Instructions to follow: Without skipping anything, print all of the data exactly.

(Stored dataset items)
/-! ## After reset -/

/-- Settles O34: the loader writes the image's bytes that lie below RAM_SIZE and no other field. -/
theorem imageIsLoadedFromOffsetZero : Obligations.ImageIsLoadedFromOffsetZero := by
  refine fun c image => ⟨ofImage_ramSize c image, fun a ha => ?_, fun extra hfull => ?_, ofImage_run c image,
    ofImage_fault c image, ofImage_debug c image⟩
  · rw [memRead_ofImage c image ha]
    split
    · next hlt => exact (List.getElem_eq_getD _).symm
    · next hge => exact List.getD_eq_default _ _ (Nat.not_lt.mp hge)
  · rw [State.ofImage, State.ofImage, List.take_append_of_le_length hfull]

/-- Settles O35: the fill puts an EXIT byte at address 0. -/
theorem emptyImageHaltsAtOnce : Obligations.EmptyImageHaltsAtOnce := by
  intro c hc
  have henabled := (imageResetHasTheInvariant c [] hc).stepEnabled (ofImage_run c [])
  obtain ⟨hrun, hpc⟩ := stepEnabled_iff.mp henabled
  have h0 : (State.ofImage c []).memRead (State.ofImage c []).pc.toNat = 0x00 :=
    memRead_ofImage c [] (by simpa using hpc)
  exact (exitHalts _).2 (runsAt_exit hrun hpc h0)

/-- Settles O36: the test configuration is in range, and an empty image leaves the canonical RAM empty. -/
theorem resetHasTheInvariant : Obligations.ResetHasTheInvariant :=
  ⟨imageResetHasTheInvariant Config.test [] (by decide), rfl⟩

/-! ## A placed word -/

/-- Bytes written inside RAM are read back. -/
theorem memReadBytes_memWriteBytes (s : State) (a : Nat) (bs : List Byte) (hwf : Memory.wf s.mem = true)
    (hin : a + bs.length ≤ s.ramSize) {n : Nat} (hn : n ≤ bs.length) :
    (s.memWriteBytes a bs).memReadBytes a n = bs.take n := by
  refine List.ext_getElem (by simpa using hn) fun k hk _ => ?_
  have hlt : k < bs.length := by simp only [length_memReadBytes] at hk; omega
  have hread : (s.memWriteBytes a bs).memRead (a + k) = bs[k] := by
    rw [memRead_memWriteBytes s a bs hwf _ (by omega), if_pos (by omega), Nat.add_sub_cancel_left]
    exact (List.getElem_eq_getD _).symm
  simpa [State.memReadBytes] using hread

/-- A byte-wise write keeps RAM canonical and inside RAM_SIZE. -/
theorem memOk_memWriteBytes {s : State} (a : Nat) (bs : List Byte) (h : s.memOk = true) :
    (s.memWriteBytes a bs).memOk = true := by
  simp only [State.memOk, Bool.and_eq_true, List.all_eq_true, decide_eq_true_eq] at h ⊢
  obtain ⟨hwf, hlt⟩ := h
  have hsize : (s.memWriteBytes a bs).ramSize = s.ramSize := by rw [memWriteBytes_eq]
  exact ⟨wf_memWriteBytes s a bs hwf, hsize ▸ mem_memWriteBytes_lt s a bs hlt⟩

@[simp] theorem length_tableBytes (nbits w : Nat) : (tableBytes nbits w).length = 4 := by simp [tableBytes]

/-- A table word that decodes to an instruction begins with its encoding. -/
theorem tableBytes_of_decodeTableWord {nbits w : Nat} {i : Instr} (h : decodeTableWord nbits w = some i) :
    ∃ rest, tableBytes nbits w = encode i ++ rest := by
  unfold decodeTableWord at h
  split at h
  · next j rest hdecode =>
    obtain rfl := Option.some.inj h
    exact ⟨rest, eq_encode_append_of_decode hdecode⟩
  · exact nomatch h

/-- Where there is room for four bytes, the instruction of a placed word stands at pc. -/
theorem runsAt_withFetchWord {s : State} {nbits w : Nat} {i : Instr} (hwf : Memory.wf s.mem = true)
    (hrun : s.run = .running) (hroom : s.pc.toNat + 4 ≤ s.ramSize) (hi : decodeTableWord nbits w = some i) :
    RunsAt (s.withFetchWord nbits w) (encode i) := by
  obtain ⟨rest, hbytes⟩ := tableBytes_of_decodeTableWord hi
  have hlen : (encode i).length ≤ (tableBytes nbits w).length := by simp [hbytes]
  have hread := memReadBytes_memWriteBytes s s.pc.toNat (tableBytes nbits w) hwf (by simpa using hroom) hlen
  rw [length_tableBytes] at hlen
  have hkeeps : s.withFetchWord nbits w = { s with mem := (s.withFetchWord nbits w).mem } := memWriteBytes_eq _ _ _
  have hpc : (s.withFetchWord nbits w).pc = s.pc := by rw [hkeeps]
  have hsize : (s.withFetchWord nbits w).ramSize = s.ramSize := by rw [hkeeps]
  refine ⟨by rw [hkeeps]; exact hrun, by rw [hpc, hsize]; omega, ?_⟩
  rw [hpc, State.withFetchWord, hread, hbytes, List.take_left]

/-- Settles O5: the word's instruction stands at pc after the write, which changes the four bytes at pc alone. -/
theorem placedWordIsTheNextInstruction : Obligations.PlacedWordIsTheNextInstruction := by
  intro s nbits w i hmem hrun hroom hi
  obtain ⟨hwf, -⟩ := Bool.and_eq_true_iff.mp hmem
  exact ⟨step_of_runsAt (runsAt_withFetchWord hwf hrun hroom hi), memOk_memWriteBytes _ _ hmem, memWriteBytes_eq _ _ _,
    fun a ha => memRead_memWriteBytes_other _ _ _ a (by simpa using ha)⟩

end Sys2Proof.Machine
end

Answer box:
/-! ## After reset -/

/-- Settles O34: the loader writes the image's bytes that lie below RAM_SIZE and no other field. -/
theorem imageIsLoadedFromOffsetZero : Obligations.ImageIsLoadedFromOffsetZero := by
  refine fun c image => ⟨ofImage_ramSize c image, fun a ha => ?_, fun extra hfull => ?_, ofImage_run c image,
    ofImage_fault c image, ofImage_debug c image⟩
  · rw [memRead_ofImage c image ha]
    split
    · next hlt => exact (List.getElem_eq_getD _).symm
    · next hge => exact List.getD_eq_default _ _ (Nat.not_lt.mp hge)
  · rw [State.ofImage, State.ofImage, List.take_append_of_le_length hfull]

/-- Settles O35: the fill puts an EXIT byte at address 0. -/
theorem emptyImageHaltsAtOnce : Obligations.EmptyImageHaltsAtOnce := by
  intro c hc
  have henabled := (imageResetHasTheInvariant c [] hc).stepEnabled (ofImage_run c [])
  obtain ⟨hrun, hpc⟩ := stepEnabled_iff.mp henabled
  have h0 : (State.ofImage c []).memRead (State.ofImage c []).pc.toNat = 0x00 :=
    memRead_ofImage c [] (by simpa using hpc)
  exact (exitHalts _).2 (runsAt_exit hrun hpc h0)

/-- Settles O36: the test configuration is in range, and an empty image leaves the canonical RAM empty. -/
theorem resetHasTheInvariant : Obligations.ResetHasTheInvariant :=
  ⟨imageResetHasTheInvariant Config.test [] (by decide), rfl⟩

/-! ## A placed word -/

/-- Bytes written inside RAM are read back. -/
theorem memReadBytes_memWriteBytes (s : State) (a : Nat) (bs : List Byte) (hwf : Memory.wf s.mem = true)
    (hin : a + bs.length ≤ s.ramSize) {n : Nat} (hn : n ≤ bs.length) :
    (s.memWriteBytes a bs).memReadBytes a n = bs.take n := by
  refine List.ext_getElem (by simpa using hn) fun k hk _ => ?_
  have hlt : k < bs.length := by simp only [length_memReadBytes] at hk; omega
  have hread : (s.memWriteBytes a bs).memRead (a + k) = bs[k] := by
    rw [memRead_memWriteBytes s a bs hwf _ (by omega), if_pos (by omega), Nat.add_sub_cancel_left]
    exact (List.getElem_eq_getD _).symm
  simpa [State.memReadBytes] using hread

/-- A byte-wise write keeps RAM canonical and inside RAM_SIZE. -/
theorem memOk_memWriteBytes {s : State} (a : Nat) (bs : List Byte) (h : s.memOk = true) :
    (s.memWriteBytes a bs).memOk = true := by
  simp only [State.memOk, Bool.and_eq_true, List.all_eq_true, decide_eq_true_eq] at h ⊢
  obtain ⟨hwf, hlt⟩ := h
  have hsize : (s.memWriteBytes a bs).ramSize = s.ramSize := by rw [memWriteBytes_eq]
  exact ⟨wf_memWriteBytes s a bs hwf, hsize ▸ mem_memWriteBytes_lt s a bs hlt⟩

@[simp] theorem length_tableBytes (nbits w : Nat) : (tableBytes nbits w).length = 4 := by simp [tableBytes]

/-- A table word that decodes to an instruction begins with its encoding. -/
theorem tableBytes_of_decodeTableWord {nbits w : Nat} {i : Instr} (h : decodeTableWord nbits w = some i) :
    ∃ rest, tableBytes nbits w = encode i ++ rest := by
  unfold decodeTableWord at h
  split at h
  · next j rest hdecode =>
    obtain rfl := Option.some.inj h
    exact ⟨rest, eq_encode_append_of_decode hdecode⟩
  · exact nomatch h

/-- Where there is room for four bytes, the instruction of a placed word stands at pc. -/
theorem runsAt_withFetchWord {s : State} {nbits w : Nat} {i : Instr} (hwf : Memory.wf s.mem = true)
    (hrun : s.run = .running) (hroom : s.pc.toNat + 4 ≤ s.ramSize) (hi : decodeTableWord nbits w = some i) :
    RunsAt (s.withFetchWord nbits w) (encode i) := by
  obtain ⟨rest, hbytes⟩ := tableBytes_of_decodeTableWord hi
  have hlen : (encode i).length ≤ (tableBytes nbits w).length := by simp [hbytes]
  have hread := memReadBytes_memWriteBytes s s.pc.toNat (tableBytes nbits w) hwf (by simpa using hroom) hlen
  rw [length_tableBytes] at hlen
  have hkeeps : s.withFetchWord nbits w = { s with mem := (s.withFetchWord nbits w).mem } := memWriteBytes_eq _ _ _
  have hpc : (s.withFetchWord nbits w).pc = s.pc := by rw [hkeeps]
  have hsize : (s.withFetchWord nbits w).ramSize = s.ramSize := by rw [hkeeps]
  refine ⟨by rw [hkeeps]; exact hrun, by rw [hpc, hsize]; omega, ?_⟩
  rw [hpc, State.withFetchWord, hread, hbytes, List.take_left]

/-- Settles O5: the word's instruction stands at pc after the write, which changes the four bytes at pc alone. -/
theorem placedWordIsTheNextInstruction : Obligations.PlacedWordIsTheNextInstruction := by
  intro s nbits w i hmem hrun hroom hi
  obtain ⟨hwf, -⟩ := Bool.and_eq_true_iff.mp hmem
  exact ⟨step_of_runsAt (runsAt_withFetchWord hwf hrun hroom hi), memOk_memWriteBytes _ _ hmem, memWriteBytes_eq _ _ _,
    fun a ha => memRead_memWriteBytes_other _ _ _ a (by simpa using ha)⟩

end Sys2Proof.Machine
end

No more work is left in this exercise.